How to get web traffic from Google

If you want to get your web page noticed but don’t want to spend a lot of money on advertising, your best bet is search engine optimization, or SEO. As of this writing, that mostly means understanding how Google ranks search hits, and adapting your web presence accordingly.

Historically, search engine results were ranked based on the frequency and proximity of keywords in the page text. But as the web grows, there are tons and tons of pages out there with the same or similar keywords. Any Google search on any remotely mainstream topic is going to return thousands and thousands of hits, most of which are useless to you. Another problem is that the keyword system is easy to game. Unscrupulous web designers can load up a page with invisible keywords repeated over and over, by putting them in the same color as the background off to the side of the page.

To make its results more useful, Google tries to rank its keyword-based search results in the order of their relevance. They do this using a complex proprietary algorithm called PageRank, the real heart of their search engine. One of PageRank’s most heavily weighted factors is the number of links pointing to a page. If more people link to your site, presumably that’s because it’s more useful or authoritative. PageRank also recursively factors in the number of links going into those pages that link to you.

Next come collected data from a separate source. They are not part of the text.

-- ==== Sys2Proof/Machine/Hayward.lean ====
section
/-! DEFINITION. The hayward token and the maintenance windows (R65, R414 to R418): who may be granted, the grant, its end. -/

namespace Sys2Proof.Machine

/-- cc of window an activity needs at its request, and the longest it may hold the token (R414). -/
def maintNeed (a : Nat) : Nat := [500, 400, 300, 100, 100].getD a 0
def Cell.maintLimit (c : Cell) (a : Nat) : Nat := if a = 4 then c.get K.ScrubGrantCc else [500, 400, 300, 500].getD a 0

/-- The maintenance windows of the present swath with their indices: those of the image that exist in it, or under the idle schedule
one window for every activity (R51, R65). -/
def Cell.windowsNow (c : Cell) : List (Nat × MaintWindow) :=
  match c.exe.active with
  | none => [(0, ⟨0, 100, 1, 0, 31⟩)]
  | some m => ((List.range m.windows.length).zip m.windows).filter (fun w => c.get K.SwathCount % w.2.period == w.2.phase)

/-- The window the present cc lies in whose mask holds the activity, with the cc it has left. -/
def Cell.windowFor (c : Cell) (a : Nat) : Option (Nat × Nat) :=
  (c.windowsNow.find? (fun w => bit w.2.mask a && w.2.start ≤ c.swathOff && c.swathOff < w.2.start + w.2.len)).map
    (fun w => (w.1, w.2.start + w.2.len - c.swathOff))

/-- The pending entry of an activity (R135, R236, R240, R293, R295). -/
def Cell.maintPending (c : Cell) (a : Nat) : Bool :=
  match a with
  | 0 => c.flag K.RetrainPending
  | 1 => c.flag K.RecalPending
  | 2 => c.flag K.SkewPending
  | 3 => c.flag K.TdcPending
  | 4 => c.flag K.ScrubPending
  | _ => false

/-- The activity requests the token in this cc: pending, in a window that holds its bit with enough cc left, and not granted in this
window occurrence before; scrub may come again after a yield (R415, R416). -/
def Cell.requestsToken (c : Cell) (a : Nat) : Bool :=
  c.maintPending a && !(a == 3 && c.plc.toggle) &&
  match c.windowFor a with
  | none => false
  | some (i, left) => maintNeed a ≤ left && (!c.hay.granted.contains (a, i) || (a == 4 && c.hay.scrubYielded))

/-- The activity the free token goes to: the first requesting one in the order of R414. -/
def Cell.tokenWinner (c : Cell) : Option Nat := [0, 1, 2, 3, 4].find? c.requestsToken

def Cell.waitOf (c : Cell) (a : Nat) : MaintWait := (c.hay.waits.toList[a]?).getD ⟨none, 0, 0, 0⟩

def Cell.setWait (c : Cell) (a : Nat) (m : MaintWait) : Cell :=
  if h : a < 5 then { c with hay := { c.hay with waits := c.hay.waits.set a m } } else c

/-- A wait goes on from cycle `new` of the other clock, which is cycle `old` of the present one: it counts cycles of both (R29). -/
def MaintWait.rebase (old new : Nat) (m : MaintWait) : MaintWait :=
  { m with since := m.since.map (· + ((new : Int) - old)), pendSince := m.pendSince + ((new : Int) - old) }

/-- An activity starts to wait in this cc, unless it waits already. -/
def Cell.startWait (c : Cell) (a : Nat) : Cell :=
  let m := c.waitOf a
  if m.since.isSome then c else c.setWait a { m with since := some c.now, passed := 0, before := 0 }

/-- The windows of the present swath that ended at offsets after `passedTo` and up to `upTo` count as passed for every activity below the
argument that waited in them without a grant (R417, R419). -/
def Cell.countPassed (c : Cell) (upTo : Nat) : Nat → Cell
  | 0 => c
  | k + 1 =>
    let c := c.countPassed upTo k
    let m := c.waitOf k
    match m.since with
    | none => c
    | some t =>
      let n := (c.windowsNow.filter (fun w => bit w.2.mask k && c.hay.passedTo < w.2.start + w.2.len && w.2.start + w.2.len ≤ upTo &&
        t < (c.trk.startCc + w.2.start + w.2.len : Nat) && !c.hay.granted.contains (k, w.1))).length
      (c.setWait k { m with passed := m.passed + n }).add32 (K.WindowsPassed + k) n

/-- The windows that ended at offsets up to `upTo` are counted. -/
def Cell.settlePassed (c : Cell) (upTo : Nat) : Cell :=
  if !c.exe.running || upTo ≤ c.hay.passedTo then c else
  let c := c.countPassed upTo 5
  { c with hay := { c.hay with passedTo := upTo } }

/-- The windows that ended before the present cc are counted. -/
def Cell.passedSoFar (c : Cell) : Cell := c.settlePassed c.swathOff

/-- An activity waits no longer. -/
def Cell.endWait (c : Cell) (a : Nat) : Cell :=
  let c := c.passedSoFar
  c.setWait a { c.waitOf a with since := none, passed := 0, before := 0 }

/-- The wait of an activity in cc, counted to this cc. -/
def Cell.waitCc (c : Cell) (a : Nat) : Nat := match (c.waitOf a).since with | some t => ((c.now : Int) - t).toNat | none => 0

/-- The cc since the pending entry of an activity was set. -/
def Cell.pendCc (c : Cell) (a : Nat) : Nat := ((c.now : Int) - (c.waitOf a).pendSince).toNat

/-- Every waiting activity notes that `a` was granted. -/
def Cell.noteGrant (c : Cell) (a : Nat) : Nat → Cell
  | 0 => c
  | k + 1 =>
    let c := c.noteGrant a k
    let m := c.waitOf k
    if m.since.isSome && k != a then c.setWait k { m with before := setBit m.before a } else c

/-- The grant of R415 to activity `a`: MAINT_GRANT pulses, the counters record it, and a wait of more than 0 cc is logged (R417). -/
def Cell.grantToken (c : Cell) (a win left : Nat) : Cell :=
  let c := c.passedSoFar
  let wait := c.waitCc a
  let m := c.waitOf a
  let c := ((c.put K.HaywardHolder a).inc32 K.HaywardGrantCount).pulse 37
  let c := if c.get (K.MaintWaitMax + a) < wait then c.put (K.MaintWaitMax + a) (min wait (2 ^ 32 - 1)) else c
  let c := if wait = 0 then c else
    c.log 0x0E01 0 (leBytes 1 a ++ leBytes 4 (min wait (2 ^ 32 - 1)) ++ leBytes 2 m.passed ++ leBytes 1 m.before)
  let c := c.noteGrant a 5
  let h := { c.hay with
    granted := c.hay.granted ++ [(a, win)], grantStart := c.now, grantEnd := c.now + min left (c.maintLimit a) - 1, grantWindow := win,
    scrubYielded := c.hay.scrubYielded && a != 4 }
  Cell.endWait { c with hay := h } a

/-- The holder releases the token in this cc; the next grant can be made in the following one (R415). -/
def Cell.releaseToken (c : Cell) : Cell :=
  let a := c.get K.HaywardHolder
  let c : Cell := { c.put K.HaywardHolder 0xFF with hay := { c.hay with freeFrom := c.now + 1, lastHolder := a } }
  if c.maintPending a then c.startWait a else c

/-- A grant of activity `a` ends in this cc: in a hand-over cycle its results wait for the boundary after the coming one (R415). -/
def Cell.endsNow (c : Cell) (a : Nat) : Bool := c.hay.lastHolder == a && c.hay.freeFrom == c.now + 1

/-- A clock fault ends any grant at once (R418). -/
def Cell.dropToken (c : Cell) : Cell := if c.get K.HaywardHolder = 0xFF then c else c.releaseToken

/-- A new swath's occurrences start ungranted (R415). -/
def Cell.newOccurrences (c : Cell) : Cell := { c with hay := { c.hay with granted := [], scrubYielded := false, passedTo := 0 } }

/-- The hayward's part of a swath boundary: the windows up to its end are counted, and the new swath's start (R415, R419). -/
def Cell.haywardBoundary (c : Cell) : Cell := (c.settlePassed (c.swathOff + 1)).newOccurrences

/-- A pending activity that no window of the active image holds is logged once per activation (R65). -/
def Cell.logNoWindow (c : Cell) (a : Nat) : Cell :=
  match c.exe.active with
  | none => c
  | some m =>
    if m.windows.any (fun w => bit w.mask a) || bit c.exe.noWindowLogged a then c else
    let c : Cell := { c with exe := { c.exe with noWindowLogged := setBit c.exe.noWindowLogged a } }
    c.log 0x0602 1 (leBytes 1 a ++ leBytes 4 m.id)

/-- An activity becomes pending, unless it is: its wait starts (R415). -/
def Cell.setMaint (c : Cell) (k a : Nat) : Cell :=
  let c := if c.flag k then c else c.setWait a { c.waitOf a with pendSince := c.now }
  ((c.put k 1).startWait a).logNoWindow a

end Sys2Proof.Machine
end

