/-- The threshold of a logic group under the values `r`, in mV, in 5 mV steps, and its termination voltage in 10 mV steps (R99). -/
def logicThreshold (r : Regs) (group : Nat) : Int := roundTowardZero (swathIn r 16 (K.LogicThreshold0 + 3 * group)) 5
def logicVtt (r : Regs) (group : Nat) : Int := roundTowardZero (swathIn r 16 (K.LogicVtt0 + 3 * group)) 10
def logicTerminated (r : Regs) (group : Nat) : Bool := swathIn r 16 (K.LogicTermination0 + 3 * group) == 1

/-- The level of input `b` at logic sample `i` with `uv` µV on it, after the level `prev`: within the hysteresis of 30 mV about the
threshold the level stays (R98); outside VTT ± 1.0 V a terminated input's level is undefined (R99). -/
def logicLevel (r : Regs) (i b : Nat) (prev : Option Bool) (uv : Int) : Bool :=
  let g := b / 8
  let t := logicThreshold r g * 1000
  let v := logicVtt r g * 1000
  if logicTerminated r g && (uv < v - 1000000 || v + 1000000 < uv) then Config.logicOutside i b
  else if t + 15000 ≤ uv then true
  else if uv < t - 15000 then false
  else prev.getD (t ≤ uv)

/-- The settings that judge input `b` at logic sample `i`: in the first cc of a swath those before it or its own (R99). -/
def Cell.logicRegs (c : Cell) (i b : Nat) : Regs := c.pinsAt (if Config.logicOldThreshold i b then 16 * i - 128 else 16 * i)

/-- Logic sample `i`, from the voltages at the inputs and the logic sample before (R98, R99). -/
def Cell.logicWord (c : Cell) (i : Nat) (prev : Option Nat) (pins : List Int) : Nat :=
  (List.range 16).foldl (fun w b => w + b2n (logicLevel (c.logicRegs i b) i b (prev.map (bit · b)) (pins.getD b 0)) * 2 ^ b) 0

/-- LogicLevels: the last logic sample of the present cc, as a logic feed gave it; else by the settings of that sample from the voltages
at the pins, which are free (R102).  DESIGN CHOICE (log entry 157): the voltages, and the level held within the hysteresis, are free values
of the time of the read; on the bypass clock the comparators go on by the settings in force. -/
def Cell.logicLevels (c : Cell) (n : CellNo) : Nat :=
  let i := 8 * c.now + 7
  let formed := c.logicWord i (some (Config.logicHeld n.val c.nowNs)) ((List.range 16).map (Config.logicPinUv n.val c.nowNs))
  match c.fe.logic with
  | some (j, w) => if c.clk.onFcc && j = i then w else formed
  | none => formed

end Sys2Proof.Machine
end

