-- ==== Sys2Proof/Machine/MemControl.lean ====
section
/-! DEFINITION. The life of deep memory (R272 to R274, R284 to R288, R293 to R296): bring-up and capacity, refresh, wake-up, parking,
scrub, retrain and channel failure. -/

namespace Sys2Proof.Machine

/-! Bring-up (R272 to R274) -/

/-- The cause a channel fails bring-up with, or 0: the identity of step 5, the strobes of steps 6 and 8, the margin check of step 10
(R272, R274). -/
def bringUpCause (r : ChannelReport) : Nat :=
  if r.mr1 ≠ 1 || r.rowCount < 2048 || 14563 < r.rowCount then 2
  else if !r.strobes then 1
  else if r.eye < 16 then 3 else 0

def reportRanks (r : ChannelReport) : Nat := if r.rank1 then 2 else 1

/-- The 30 ms refresh window is in use while a device reports more than 85 °C (R284). -/
def Cell.noteHot (c : Cell) : Cell :=
  c.put K.RefreshHot (b2n (fourChannels.any (fun ch => 850 < c.geti 16 (chKey K.DeviceTemp ch))))

/-- What a channel's entries read after bring-up (R302). -/
def Cell.reportChannel (c : Cell) (ch : Fin 4) (r : ChannelReport) : Cell :=
  let c := c.put (chKey K.DeviceIdentity ch) (r.mr0 % 256 + r.mr1 % 256 * 2 ^ 8 + r.rowCount % 2 ^ 14 * 2 ^ 16 + b2n r.rank1 * 2 ^ 30)
  let c := (c.puti 16 (chKey K.DeviceTemp ch) r.temp).puti 16 (chKey K.TrainTemp ch) r.temp
  let c := (c.put (chKey K.WorstEyeWidth ch) r.eye).putDom (chKey K.ReadDeskew ch) r.readTrims
  let c := c.putDom (chKey K.WriteDeskew ch) r.writeTrims
  if bringUpCause r = 0 then c.put (chKey K.MemChannelState ch) 1
  else ((c.put (chKey K.MemChannelState ch) 3).put (chKey K.ChannelFailCause ch) (bringUpCause r)).log 0x0802 2
    (leBytes 1 ch.val ++ leBytes 1 (bringUpCause r))

/-- Scrub is pending while it is enabled and there is a capacity (R293). -/
def Cell.judgeScrub (c : Cell) : Cell :=
  if c.flag K.ScrubEnable && c.capacity != 0 then (if c.flag K.ScrubPending then c else c.setMaint K.ScrubPending 4)
  else (c.put K.ScrubPending 0).endWait 4

def minOver (f : ChannelReport → Nat) : List ChannelReport → Nat
  | [] => 0
  | [r] => f r
  | r :: rs => min (f r) (minOver f rs)

/-- The capacity the four reports fix after step 5 (R273), or none when a channel failed then or later (R274). -/
def Cell.fixCapacity (c : Cell) (rs : List ChannelReport) : Cell :=
  let rows := minOver ChannelReport.rowCount rs
  let ranks := minOver reportRanks rs
  let same := rs.all (fun r => r.rowCount == rows && reportRanks r == ranks)
  let c := if same then c else (c.put K.CapacityMismatch 1).log 0x0805 1 (rs.flatMap (fun r => leBytes 2 r.rowCount))
  if rs.any (fun r => bringUpCause r != 0) then (c.put K.CapacityStooks 0).put K.MemState 5 else
  (((c.put K.RowCountUsed rows).put K.RanksUsed ranks).put K.CapacityStooks (4 * ranks * 16 * 512 * rows)).judgeScrub

/-- MEM_BRING_UP_DONE: steps 5 to 10 are over on all channels, and the memory waits for its wipe (R272 to R274, R470). -/
def execMemBringUpDone (n : CellNo) (w : When) (r0 r1 r2 r3 : ChannelReport) (s : State) : Out :=
  onCell s n w (fun _ c =>
    if c.get K.MemState ≠ 1 || c.get K.ClockState ≠ 4 || !c.clk.onFcc || c.mem.up then c else
    let c := (((c.reportChannel 0 r0).reportChannel 1 r1).reportChannel 2 r2).reportChannel 3 r3
    let c : Cell := { c with mem := { c.mem with retrainNs := w.ns, up := true } }
    (c.fixCapacity [r0, r1, r2, r3]).noteHot)

/-! Refresh (R284) -/

/-- REFRESH: a per-bank refresh in the auxiliary phase takes no slot and changes nothing the part holds (R284). -/
def execRefresh (n : CellNo) (w : When) (s : State) : Out := onCell s n w (fun _ c => c)

/-- RetrainPending for its temperature condition (R295). -/
def Cell.judgeRetrain (c : Cell) : Cell :=
  let far (ch : Fin 4) : Bool :=
    (c.get K.RetrainTempDelta : Int) < (c.geti 16 (chKey K.DeviceTemp ch) - c.geti 16 (chKey K.TrainTemp ch)).natAbs
  if fourChannels.any far && !c.flag K.RetrainPending then c.setMaint K.RetrainPending 0 else c

/-- The devices answer MR4 reads: they are trained, and neither in self-refresh nor on the way out of it. -/
def Cell.polls (c : Cell) : Bool :=
  c.get K.MemState == 2 || c.get K.MemState == 5 || (c.get K.MemState == 1 && c.mem.up)

/-- MR4_POLL: the highest device temperature of each channel in °C sets the refresh window and may ask for a retrain (R284, R295). -/
def execMr4Poll (n : CellNo) (w : When) (t0 t1 t2 t3 : Int) (s : State) : Out :=
  onCell s n w (fun _ c =>
    if !c.polls then c else
    let put (c : Cell) (ch : Fin 4) (t : Int) : Cell := c.puti 16 (chKey K.DeviceTemp ch) (10 * t)
    (put (put (put (put c 0 t0) 1 t1) 2 t2) 3 t3).noteHot.judgeRetrain)

/-! Self-refresh and wake-up (R285 to R288) -/

/-- ChannelState of every channel that has not failed. -/
def Cell.setChannels (c : Cell) (v : Nat) : Cell :=
  fourChannels.foldl (fun c ch => if c.channelFailed ch then c else c.put (chKey K.MemChannelState ch) v) c

/-- MEM_WAKE_WRITE: acts only while the channels are in self-refresh (R286). -/
def execMemWakeWrite (n : CellNo) (w : When) (p : Port) (s : State) : Out :=
  onCellPort s n w p K.MemWake (fun _ c => .ok c.startWake)

/-- Reads of a failed channel that have not been delivered deliver poisoned stooks (R296). -/
def Cell.loseFlights (c : Cell) (ch : Fin 4) (p : Party) : Cell :=
  (c.flightsOf p).foldl (fun c f =>
    if channelOf f.stook = ch then
      let (v, c) := c.lostStook
      c.setFlights p (c.flightsOf p ++ [{ f with data := some (v, .nowhere) }])
    else c.setFlights p (c.flightsOf p ++ [f])) (c.setFlights p [])

/-- A channel is marked failed until the next cell reset (R296). -/
def Cell.failChannel (c : Cell) (ch : Fin 4) (cause : Nat) : Cell :=
  if c.channelFailed ch then c else
  let c := (c.put (chKey K.MemChannelState ch) 3).put (chKey K.ChannelFailCause ch) cause
  let c := allParties.foldl (fun c p => c.loseFlights ch p) c
  let (v, c) := c.lostStook
  let lose (f : FixedRead) : FixedRead := if channelOf f.stook = ch then { f with data := v, source := .nowhere, issued := true } else f
  let c := c.setBanks ch { c.banksOf ch with fixed := List.replicate 16 [], queues := List.replicate 16 [] }
  let c : Cell := { c with mem := { c.mem with fixedReads := c.mem.fixedReads.map lose } }
  (c.breach 4).log 0x0802 2 (leBytes 1 ch.val ++ leBytes 1 cause)

def Cell.anyFailed (c : Cell) : Bool := fourChannels.any c.channelFailed

/-- CHANNEL_FAIL: a strobe is missing in operation, or a retrain finds a DQ with no eye (R296). -/
def execChannelFail (n : CellNo) (w : When) (ch : Fin 4) (atRetrain : Bool) (s : State) : Out :=
  onCell s n w (fun _ c =>
    if c.get K.MemState ≠ 2 && c.get K.MemState ≠ 5 then c else
    (c.runMemory.failChannel ch (if atRetrain then 5 else 4)).put K.MemState 5)

/-- The smallest of a list of eyes, or `d` of none. -/
def narrowest (d : Nat) (eyes : List Nat) : Nat := (eyes.min?).getD d

/-- New trims of a channel, whose reference is its present temperature (R287, R295, R302). -/
def Cell.putTrim (c : Cell) (ch : Fin 4) (readTrims writeTrims : List Byte) : Cell :=
  let c := (c.putDom (chKey K.ReadDeskew ch) readTrims).putDom (chKey K.WriteDeskew ch) writeTrims
  c.put (chKey K.TrainTemp ch) (c.get (chKey K.DeviceTemp ch))

/-- The read trims of a channel. -/
def Cell.readTrims (c : Cell) (ch : Fin 4) : List Byte := c.dom (chKey K.ReadDeskew ch) (zeros 144)

/-- Every trim moved by its offset. -/
def recentred (trims : List Byte) (offsets : List Int) : List Byte :=
  (trims.zip (offsets ++ List.replicate (trims.length - offsets.length) 0)).map (fun e => e.1 + BitVec.ofInt 8 e.2)

/-- Step 3 of the wake-up checks does for the channel: every eye centre lies within 8/64 UI of its trim, and every eye is 16/64 UI wide
(R287). -/
def wakeNear (r : WakeReport) : Bool := r.offsets.all (fun x => x.natAbs ≤ 8) && r.eyes.all (16 ≤ ·)

/-- What the wake-up checks leave of one channel: re-centred trims, those of a full training, or a failure (R287, R296). -/
def Cell.wakeChannel (c : Cell) (ch : Fin 4) (r : WakeReport) : Cell :=
  if c.channelFailed ch then c
  else if r.eyes.any (· == 0) || (!wakeNear r && r.eye < 16) then c.failChannel ch 5
  else if wakeNear r then
    let c := c.putTrim ch (recentred (c.readTrims ch) r.offsets) (c.dom (chKey K.WriteDeskew ch) (zeros 144))
    c.put (chKey K.WorstEyeWidth ch) (narrowest (c.get (chKey K.WorstEyeWidth ch)) r.eyes)
  else (c.putTrim ch r.readTrims r.writeTrims).put (chKey K.WorstEyeWidth ch) r.eye

/-- WAKE_DONE: the wake-up checks end on the channels (R287).  In a return, what was held issues before anything new (R288), and a
deep-memory wipe that a fault cut resumes before the memory reports ready (R471). -/
def execWakeDone (n : CellNo) (w : When) (r : WakeReports) (s : State) : Out :=
  onCell s n w (fun g c =>
    if c.get K.MemState ≠ 4 then c else
    let c := ((((c.setChannels 1).wakeChannel 0 r.ch0).wakeChannel 1 r.ch1).wakeChannel 2 r.ch2).wakeChannel 3 r.ch3
    let c := if c.get K.ClockState = 4 then c.issueHeld else c
    let c := c.put K.LastWakeNs ((c.nowNs - c.mem.wakeFrom) % 2 ^ 32)
    let c : Cell := { c with mem := { c.mem with busyNs := c.nowNs } }
    c.put K.MemState (if g.get (G.WipeState + n.val) = 2 then 1 else if c.anyFailed then 5 else 2))

/-- The memory goes to self-refresh with the switch to the bypass clock: it is trained, and has a capacity. -/
def Cell.parks (c : Cell) : Bool :=
  match c.get K.MemState with
  | 0 => false
  | 1 => c.mem.up
  | _ => c.capacity != 0

/-- The memory parks when the cell goes to the bypass clock (R288): accesses in lanes and queues stay held.  A bring-up in progress is
abandoned and starts again at the next return (R272). -/
def Cell.park (c : Cell) : Cell :=
  let c := c.runMemory
  if c.parks then (c.setChannels 2).put K.MemState 6 else c

/-- The channels of a switch to the bypass clock have entered self-refresh, at its cc 36 (R288). -/
def Cell.parkedEarly (c : Cell) : Bool := c.get K.ClockState == 1 && c.clk.faultCc + 36 ≤ c.now && c.parks

/-- What MemState reads: 5 while any channel is failed (R288, R296, R298). -/
def Cell.memState (c : Cell) : Nat := if c.anyFailed then 5 else if c.parkedEarly then 6 else c.get K.MemState

/-- What ChannelState of a channel reads (R288, R302). -/
def Cell.channelState (c : Cell) (ch : Fin 4) : Nat :=
  if c.parkedEarly && !c.channelFailed ch then 2 else c.get (chKey K.MemChannelState ch)

/-- On the fresh swath the rotating pick goes on from the present cycle, with what was held (R288). -/
def Cell.syncBanks (c : Cell) : Cell :=
  fourChannels.foldl (fun c ch => c.setBanks ch { c.banksOf ch with upTo := c.cycleFrom }) c

/-! Scrub (R293, R294) -/

/-- The pointer moves to the next stook, and a pass ends at the capacity (R293). -/
def Cell.scrubNext (c : Cell) : Cell :=
  let a := c.get K.ScrubPointer
  if a + 1 < c.capacity then c.put K.ScrubPointer (a + 1) else (c.put K.ScrubPointer 0).inc32 K.ScrubPasses

/-- Scrub's read of the stook at its pointer is offered to the channel: what the offer leaves when it is admitted (R293, R405). -/
def Cell.scrubRead (c : Cell) (ch : Fin 4) : Cell :=
  let offered := c.setRequests .scrub (⟨c.get K.ScrubPointer, 1, none, 0⟩ :: c.requestsOf .scrub)
  match offered.offer ch .scrub with
  | none => c
  | some r => (offered.admitIt ch .scrub r).scrubNext

/-- What scrub's data asks for: a corrected stook is written back with all its bytes unchanged, an uncorrectable one in poison form; a
write to the address that came between cancels it (R294). -/
def Cell.scrubData (c : Cell) (f : Flight) (d : Decoded) : Cell :=
  let back (w : OpenWrite) : Cell := if f.touched then c.inc32 K.ScrubWritebackCancelled else c.ask .scrub ⟨f.stook, 1, some w, 0⟩
  match d with
  | .clean _ => c
  | .poisoned _ => c
  | .corrected _ _ => back ⟨0, 0, false⟩
  | .uncorrectable v => back ⟨payload v, 65535, true⟩

/-! Retrain (R295) -/

/-- RETRAIN_REQUEST: a write of 1 sets RetrainPending (R301). -/
def execRetrainRequest (n : CellNo) (w : When) (p : Port) (s : State) : Out :=
  onCellPort s n w p K.RetrainRequest (fun _ c => .ok (if c.flag K.RetrainPending then c else c.setMaint K.RetrainPending 0))

/-- RETRAIN_INTERVAL_EXPIRY: RetrainInterval has passed since the last retrain (R295). -/
def execRetrainIntervalExpiry (n : CellNo) (w : When) (s : State) : Out :=
  onCell s n w (fun _ c =>
    let ms := c.get K.RetrainInterval
    if ms ≠ 0 && c.capacity ≠ 0 && !c.flag K.RetrainPending && c.mem.retrainNs + ms * 1000000 ≤ c.nowNs
    then c.setMaint K.RetrainPending 0 else c)

/-- The eyes a retrain found on one channel, by DQ: those below 24/64 UI count and are logged, one that is gone fails the channel
(R295, R296). -/
def Cell.noteEyes (c : Cell) (ch : Fin 4) (r : RetrainReport) : Cell :=
  let narrow := ((List.range r.eyes.length).zip r.eyes).filter (fun e => e.2 < 24)
  let c := narrow.foldl (fun c e => (c.inc32 K.RetrainMarginLow).log 0x0804 1 (leBytes 1 ch.val ++ leBytes 1 e.1 ++ leBytes 1 e.2))
    (c.put (chKey K.WorstEyeWidth ch) (narrowest (c.get (chKey K.WorstEyeWidth ch)) r.eyes))
  if r.eyes.any (· == 0) then (c.failChannel ch 5).put K.MemState 5 else c

/-- RETRAIN_DONE: a granted retrain has its trims, which wait for the boundary (R295). -/
def execRetrainDone (n : CellNo) (w : When) (r0 r1 r2 r3 : RetrainReport) (s : State) : Out :=
  onCell s n w (fun _ c =>
    if c.get K.HaywardHolder ≠ 0 then c else
    let c := (((c.runMemory.noteEyes 0 r0).noteEyes 1 r1).noteEyes 2 r2).noteEyes 3 r3
    let ts := [r0, r1, r2, r3].map (fun r => (r.readTrims, r.writeTrims))
    Cell.releaseToken { c with mem := { c.mem with retrain := some ts } })

/-- Trims of the channels from `ch` on. -/
def Cell.putTrims (c : Cell) : List (Fin 4) → List (List Byte × List Byte) → Cell
  | ch :: chs, t :: ts => (c.putTrim ch t.1 t.2).putTrims chs ts
  | _, _ => c

/-- What a swath boundary applies of a finished retrain, unless its grant ends in this very hand-over cycle (R295, R415). -/
def Cell.retrainBoundary (c : Cell) (newSwath : Nat) : Cell :=
  match (if c.endsNow 0 then none else c.mem.retrain) with
  | none => c
  | some ts =>
    let c := (((c.putTrims fourChannels ts).inc32 K.RetrainCount).put K.LastRetrainSwath newSwath).put K.RetrainPending 0
    let c : Cell := { c with mem := { c.mem with retrain := none, retrainNs := c.nowNs } }
    (c.endWait 0).log 0x0803 0 (leBytes 2 (c.get K.TrainTemp) ++ leBytes 8 newSwath)

/-- MEM_ERROR_CLEAR: the counters of blocks c801h, c803h, c804h and c806h to c809h (R300). -/
def execMemErrorClear (n : CellNo) (w : When) (p : Port) (s : State) : Out :=
  onCellPort s n w p K.MemErrorClear (fun _ c =>
    .ok ((((c.clearCounters 0x801 0x801).clearCounters 0x803 0x803).clearCounters 0x804 0x804).clearCounters 0x806 0x809))

end Sys2Proof.Machine
end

So the key to a higher Google rank is getting other pages to link to you. The question is, how do you get those precious inbound links?

The first step is to do a lot of linking to yourself. Using blogs, Twitter, Delicious, Flickr and other social networks, you can link to your own site with impunity. A single Twitter post is a full-fledged web page unto itself and any links within it count just as much toward your Google PageRank as any other.

Internal links from one page within your web site to another all count towards your PageRank total. This is why blogs are so great for SEO. They create tons of internal links automatically: tags, categories, previous/next post links, and so on. WordPress users can get even more SEO benefit from plugins like Random Posts, Calendar and Most Commented.

Another way to get your URL out there is to comment on other people’s blogs. Nearly all blog platforms give you a chance to add a link to yourself when you post a comment. This SEO strategy has given rise to the automated blog-commenting spambot, a program that generates a human-seeming comment from keywords in your site with a link back to some online vitamin seller or what have you.

In addition to links, you still need to make sure your keywords are in place in your page copy. What search terms are people likely to use when looking for your site? Put yourself in the shoes of a stranger out there on the internet. Do some Google searches in character as this stranger. Make sure the phrases that you’re searching with appear verbatim in your page text.

Freshness of content matters too. Google ranks newer material higher than older material. This is yet another reason why blogs are better than static web sites for getting yourself noticed. Twitter is even better for keeping your presence up-to-date.

Plain-English URLs and page titles help too. Notice that the addresses of the posts in this blog spell out what the post is about. If your page titles and URLs give some indication of what’s on the page, that helps both humans and the Google robots identify them properly.

SEO companies have all sorts of esoteric methods and tricks, technical stuff like alt tags and XML sitemaps. By all means, try these things, they can’t hurt and might marginally help. But fundamentally, SEO is all about having well-written content that’s genuinely useful or interesting to other people, and having lots of links pointing at your site. These more basic approaches take time and effort, but ultimately, they really work.